Run this command once during initial setup. It is independent from the Part 1 and Part 2 commands.
Create the label command
php artisan make:command BotLabelCommand
<?php
namespace App\Console\Commands;
use Illuminate\Console\Command;
use Revolution\Bluesky\Facades\Bluesky;
use Revolution\Bluesky\Record\Profile;
use Revolution\Bluesky\Types\SelfLabels;
class BotLabelCommand extends Command
{
protected $signature = 'bot:label';
protected $description = 'Add bot self-label to the Bluesky profile';
public function handle(): void
{
Bluesky::login(
identifier: config('bluesky.identifier'),
password: config('bluesky.password'),
)->upsertProfile(function (Profile $profile) {
// Set the !bot self-label
$profile->labels(SelfLabels::make(['!bot']));
});
$this->info('Bot label applied successfully.');
}
}
Run the command
Run this command once when you first set up your bot. The label persists on your profile.

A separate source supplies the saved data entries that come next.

-- ==== Sys2Proof/Tests/Slice0.lean ====
section
/-! SUPPORT. Tests: words and packets decoded as the spec's encodings write them, ill-formed terms, single steps, and for each
statement a state and operands that meet its hypotheses. -/

namespace Sys2Proof.Tests

set_option maxRecDepth 8000
set_option Elab.async false

open Sys2Proof Sys2Proof.Machine

/-- Words of Control instructions, written out from R26 to R30, R43 and R44. -/
theorem test_decode_Control0 :
    decodeWords [0x4] = .ok (.nop true, 4) ∧
    decodeWords [0x11000c] = .ok (.bra true 1088, 4) ∧
    decodeWords [0x80014] = .ok (.brx true 2, 4) ∧
    decodeWords [0x2020018] = .ok (.call false 32896, 4) ∧
    decodeWords [0x20] = .ok (.ret false, 4) ∧
    decodeWords [0x38] = .ok (.join false, 4) ∧
    decodeWords [0x10040] = .ok (.split false 64 0, 4) ∧
    decodeWords [0x63004c] = .ok (.reform true 192 24, 4) ∧
    decodeWords [0x1401850] = .ok (.qform false 6 80, 4) ∧
    decodeWords [0x58] = .ok (.elect false 0, 4) ∧
    decodeWords [0x60] = .ok (.yield false, 4) ∧
    decodeWords [0x200068] = .ok (.sleep false 8, 4) ∧
    decodeWords [0x74] = .ok (.exit true, 4) ∧
    decodeWords [0x1a078] = .ok (.srd false 104 0, 4) ∧
    decodeWords [0x406080] = .ok (.swr false 16 24, 4) ∧
    decodeWords [0x488] = .ok (.plop false 1 0 0, 4) ∧
    decodeWords [0x3100094] = .ok (.pmov true 0 196, 4) ∧
    decodeWords [0x2, 0x20000, 0x0] = .ok (.nopExt ⟨false, 0, 0, 0, 0, false, 0, 0, false, 2, 0, 0, 0x0, none⟩, 12) ∧
    decodeWords [0xa, 0x40000, 0x8080080] = .ok (.braExt ⟨false, 0, 0, 0, 0, false, 0, 0, false, 4, 0, 0, 0x8080080, none⟩, 12) ∧
    decodeWords [0x12, 0x0, 0x0] = .ok (.brxExt ⟨false, 0, 0, 0, 0, false, 0, 0, false, 0, 0, 0, 0x0, none⟩, 12) ∧
    decodeWords [0x1e, 0x0, 0x8001000] = .ok (.callExt ⟨true, 0, 0, 0, 0, false, 0, 0, false, 0, 0, 0, 0x8001000, none⟩, 12) ∧
    decodeWords [0x26, 0x0, 0x0] = .ok (.retExt ⟨true, 0, 0, 0, 0, false, 0, 0, false, 0, 0, 0, 0x0, none⟩, 12) ∧
    decodeWords [0x400002a, 0x0, 0x25400400] = .ok (.loop ⟨false, 1, 0, 0, 0, false, 0, 0, false, 0, 0, 0, 0x25400400, none⟩, 12) ∧
    decodeWords [0x4000032, 0x0, 0x0] = .ok (.lbrk ⟨false, 1, 0, 0, 0, false, 0, 0, false, 0, 0, 0, 0x0, none⟩, 12) :=
  ⟨rfl, rfl, rfl, rfl, rfl, rfl, rfl, rfl, rfl, rfl, rfl, rfl, rfl, rfl, rfl, rfl, rfl, rfl, rfl, rfl, rfl, rfl, rfl, rfl⟩

/-- Words of Control instructions, written out from R26 to R30, R43 and R44. -/
theorem test_decode_Control1 :
    decodeWords [0x3a, 0x0, 0x9259527] = .ok (.joinExt ⟨false, 0, 0, 0, 0, false, 0, 0, false, 0, 0, 0, 0x9259527, none⟩, 12) ∧
    decodeWords [0x802042, 0x0, 0x0] = .ok (.splitExt ⟨false, 0, 32, 8, 0, false, 0, 0, false, 0, 0, 0, 0x0, none⟩, 12) ∧
    decodeWords [0x80804a, 0x0, 0x0] = .ok (.reformExt ⟨false, 0, 32, 32, 0, false, 0, 0, false, 0, 0, 0, 0x0, none⟩, 12) ∧
    decodeWords [0x1400452, 0x0, 0x0] = .ok (.qformExt ⟨false, 0, 80, 1, 0, false, 0, 0, false, 0, 0, 0, 0x0, none⟩, 12) ∧
    decodeWords [0x5a, 0x0, 0x0] = .ok (.electExt ⟨false, 0, 0, 0, 0, false, 0, 0, false, 0, 0, 0, 0x0, none⟩, 12) ∧
    decodeWords [0x66, 0x0, 0x0] = .ok (.yieldExt ⟨true, 0, 0, 0, 0, false, 0, 0, false, 0, 0, 0, 0x0, none⟩, 12) ∧
    decodeWords [0x6e, 0x0, 0x0] = .ok (.sleepExt ⟨true, 0, 0, 0, 0, false, 0, 0, false, 0, 0, 0, 0x0, none⟩, 12) ∧
    decodeWords [0x76, 0x0, 0x0] = .ok (.exitExt ⟨true, 0, 0, 0, 0, false, 0, 0, false, 0, 0, 0, 0x0, none⟩, 12) ∧
    decodeWords [0x20107e, 0x0, 0x0] = .ok (.srdExt ⟨true, 0, 8, 4, 0, false, 0, 0, false, 0, 0, 0, 0x0, none⟩, 12) ∧
    decodeWords [0x204082, 0x0, 0x0] = .ok (.swrExt ⟨false, 0, 8, 16, 0, false, 0, 0, false, 0, 0, 0, 0x0, none⟩, 12) ∧
    decodeWords [0x408008a, 0x0, 0x0] = .ok (.plopExt ⟨false, 1, 2, 0, 0, false, 0, 0, false, 0, 0, 0, 0x0, none⟩, 12) ∧
    decodeWords [0x92, 0x0, 0x0] = .ok (.pmovExt ⟨false, 0, 0, 0, 0, false, 0, 0, false, 0, 0, 0, 0x0, none⟩, 12) :=
  ⟨rfl, rfl, rfl, rfl, rfl, rfl, rfl, rfl, rfl, rfl, rfl, rfl⟩

/-- Words of Integer instructions, written out from R26 to R30, R43 and R44. -/
theorem test_decode_Integer0 :
    decodeWords [0x53021898] = .ok (.iadd false 134 192 20, 4) ∧
    decodeWords [0x144330a4] = .ok (.isub true 204 16 5, 4) ∧
    decodeWords [0x7a9e74a8] = .ok (.imul false 157 167 30, 4) ∧
    decodeWords [0x124158b0] = .ok (.imulh false 86 144 4, 4) ∧
    decodeWords [0x386284c0] = .ok (.idiv false 161 24 14, 4) ∧
    decodeWords [0xf57160cc] = .ok (.imin true 88 92 61, 4) ∧
    decodeWords [0x751938d4] = .ok (.imax true 78 70 29, 4) ∧
    decodeWords [0x4120d8] = .ok (.iabs false 72 16, 4) ∧
    decodeWords [0x197864e8] = .ok (.and false 25 94 6, 4) ∧
    decodeWords [0x1a24cf4] = .ok (.or true 147 104 0, 4) ∧
    decodeWords [0xcc54bcfc] = .ok (.xor true 47 21 51, 4) ∧
    decodeWords [0x2a698504] = .ok (.andn true 97 154 10, 4) ∧
    decodeWords [0x6da05d08] = .ok (.shl false 23 104 27, 4) ∧
    decodeWords [0xf9e49914] = .ok (.shr true 38 121 62, 4) ∧
    decodeWords [0x1aa2d1c] = .ok (.sra true 139 106 0, 4) ∧
    decodeWords [0x6174bd24] = .ok (.rot true 47 93 24, 4) ∧
    decodeWords [0xe22144] = .ok (.popc true 136 56, 4) ∧
    decodeWords [0x104c548] = .ok (.clz false 49 65, 4) ∧
    decodeWords [0x1181150] = .ok (.brev false 4 70, 4) ∧
    decodeWords [0x86080158] = .ok (.icmp false 0 130 33, 4) ∧
    decodeWords [0x2000296c] = .ok (.mov true 10 8, 4) ∧
    decodeWords [0x99, 0xaded6d7e, 0x0] = .ok (.iaddLit false 0 0 0xaded6d7e, 12) ∧
    decodeWords [0x10a1, 0x506a6b9e, 0x0] = .ok (.isubLit false 4 0 0x506a6b9e, 12) ∧
    decodeWords [0x20900a9, 0xceacd86f, 0x0] = .ok (.imulLit false 64 130 0xceacd86f, 12) :=
  ⟨rfl, rfl, rfl, rfl, rfl, rfl, rfl, rfl, rfl, rfl, rfl, rfl, rfl, rfl, rfl, rfl, rfl, rfl, rfl, rfl, rfl, rfl, rfl, rfl⟩

/-- Words of Integer instructions, written out from R26 to R30, R43 and R44. -/
theorem test_decode_Integer1 :
    decodeWords [0x1800b1, 0x7dddbd4e, 0x0] = .ok (.imulhLit false 0 6 0x7dddbd4e, 12) ∧
    decodeWords [0x2880c1, 0xda7644b7, 0x0] = .ok (.idivLit false 32 10 0xda7644b7, 12) ∧
    decodeWords [0x10408c9, 0x5faa4e3b, 0x0] = .ok (.iminLit false 2 65 0x5faa4e3b, 12) ∧
    decodeWords [0x254bcd1, 0x4e8bc3f0, 0x0] = .ok (.imaxLit false 47 149 0x4e8bc3f0, 12) ∧
    decodeWords [0x1008e9, 0x7b4ffb16, 0x0] = .ok (.andLit false 2 4 0x7b4ffb16, 12) ∧
    decodeWords [0x5000f1, 0xd87554fd, 0x0] = .ok (.orLit false 0 20 0xd87554fd, 12) ∧
    decodeWords [0x1a0f9, 0x8e60552f, 0x0] = .ok (.xorLit false 104 0 0x8e60552f, 12) ∧
    decodeWords [0x2101, 0x9630debf, 0x0] = .ok (.andnLit false 8 0 0x9630debf, 12) ∧
    decodeWords [0x1000109, 0x53e6ea7f, 0x0] = .ok (.shlLit false 0 64 0x53e6ea7f, 12) ∧
    decodeWords [0xc01111, 0x4f7cbef1, 0x0] = .ok (.shrLit false 4 48 0x4f7cbef1, 12) ∧
    decodeWords [0x119, 0x2e767d27, 0x0] = .ok (.sraLit false 0 0 0x2e767d27, 12) ∧
    decodeWords [0xc0521, 0x88ddfcbe, 0x0] = .ok (.rotLit false 1 3 0x88ddfcbe, 12) ∧
    decodeWords [0x280095d, 0xedd2f41f, 0x0] = .ok (.icmpLit true 2 160 0xedd2f41f, 12) ∧
    decodeWords [0x56d, 0xa60bcf78, 0x0] = .ok (.movLit true 1 0xa60bcf78, 12) ∧
    decodeWords [0x40209b, 0x800000, 0x0, 0x12b72a48, 0x50a21a0a] = .ok (.iaddExt ⟨false, 0, 16, 8, 0, false, 0, 8, false, 0, 0, 0, 0x0, (some 0x50a21a0a12b72a48)⟩, 20) ∧
    decodeWords [0x2010a6, 0x10000c, 0x0] = .ok (.isubExt ⟨true, 0, 8, 4, 0, false, 0, 1, false, 0, 0, 12, 0x0, none⟩, 12) ∧
    decodeWords [0x20080aa, 0x100040, 0x0] = .ok (.imulExt ⟨false, 0, 128, 32, 0, false, 0, 1, false, 0, 0, 64, 0x0, none⟩, 12) ∧
    decodeWords [0x2010b6, 0x10000c, 0x0] = .ok (.imulhExt ⟨true, 0, 8, 4, 0, false, 0, 1, false, 0, 0, 12, 0x0, none⟩, 12) ∧
    decodeWords [0x1428bb, 0x800000, 0x0, 0xd3223668, 0x83611ea8] = .ok (.imad ⟨false, 0, 5, 10, 0, false, 0, 8, false, 0, 0, 0, 0x0, (some 0x83611ea8d3223668)⟩, 20) ∧
    decodeWords [0x28c6, 0x100000, 0x0] = .ok (.idivExt ⟨true, 0, 0, 10, 0, false, 0, 1, false, 0, 0, 0, 0x0, none⟩, 12) ∧
    decodeWords [0x8050cb, 0x400000, 0x0, 0xeb31cce7, 0x0] = .ok (.iminExt ⟨false, 0, 32, 20, 0, false, 0, 4, false, 0, 0, 0, 0x0, (some 0xeb31cce7)⟩, 20) ∧
    decodeWords [0x2400d6, 0x210012, 0x0] = .ok (.imaxExt ⟨true, 0, 9, 0, 0, false, 0, 2, false, 1, 0, 18, 0x0, none⟩, 12) ∧
    decodeWords [0x30da, 0x300000, 0x0] = .ok (.iabsExt ⟨false, 0, 0, 12, 0, false, 0, 3, false, 0, 0, 0, 0x0, none⟩, 12) ∧
    decodeWords [0x1000e6, 0x449011, 0x0] = .ok (.iacs ⟨true, 0, 4, 0, 0, false, 0, 4, false, 4, 144, 17, 0x0, none⟩, 12) :=
  ⟨rfl, rfl, rfl, rfl, rfl, rfl, rfl, rfl, rfl, rfl, rfl, rfl, rfl, rfl, rfl, rfl, rfl, rfl, rfl, rfl, rfl, rfl, rfl, rfl⟩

!bot is a standard Bluesky self-label. It is recommended for all bot accounts so users and moderation tools can recognize automated accounts.
Other official tutorials
The AT Protocol official tutorials cover several other topics. Here is a summary of how laravel-bluesky covers each one.
Custom feeds
Feed Generator covers building a custom feed generator with Laravel in detail.
OAuth authentication
Socialite explains how to implement OAuth authentication using Laravel Socialite. This is simpler than the official approach.
Social app (statusphere)
A Laravel version of statusphere is available at invokable/statusphere. It is based on an earlier version of statusphere that does not use the lex or tap commands, so it differs slightly from the latest official tutorial.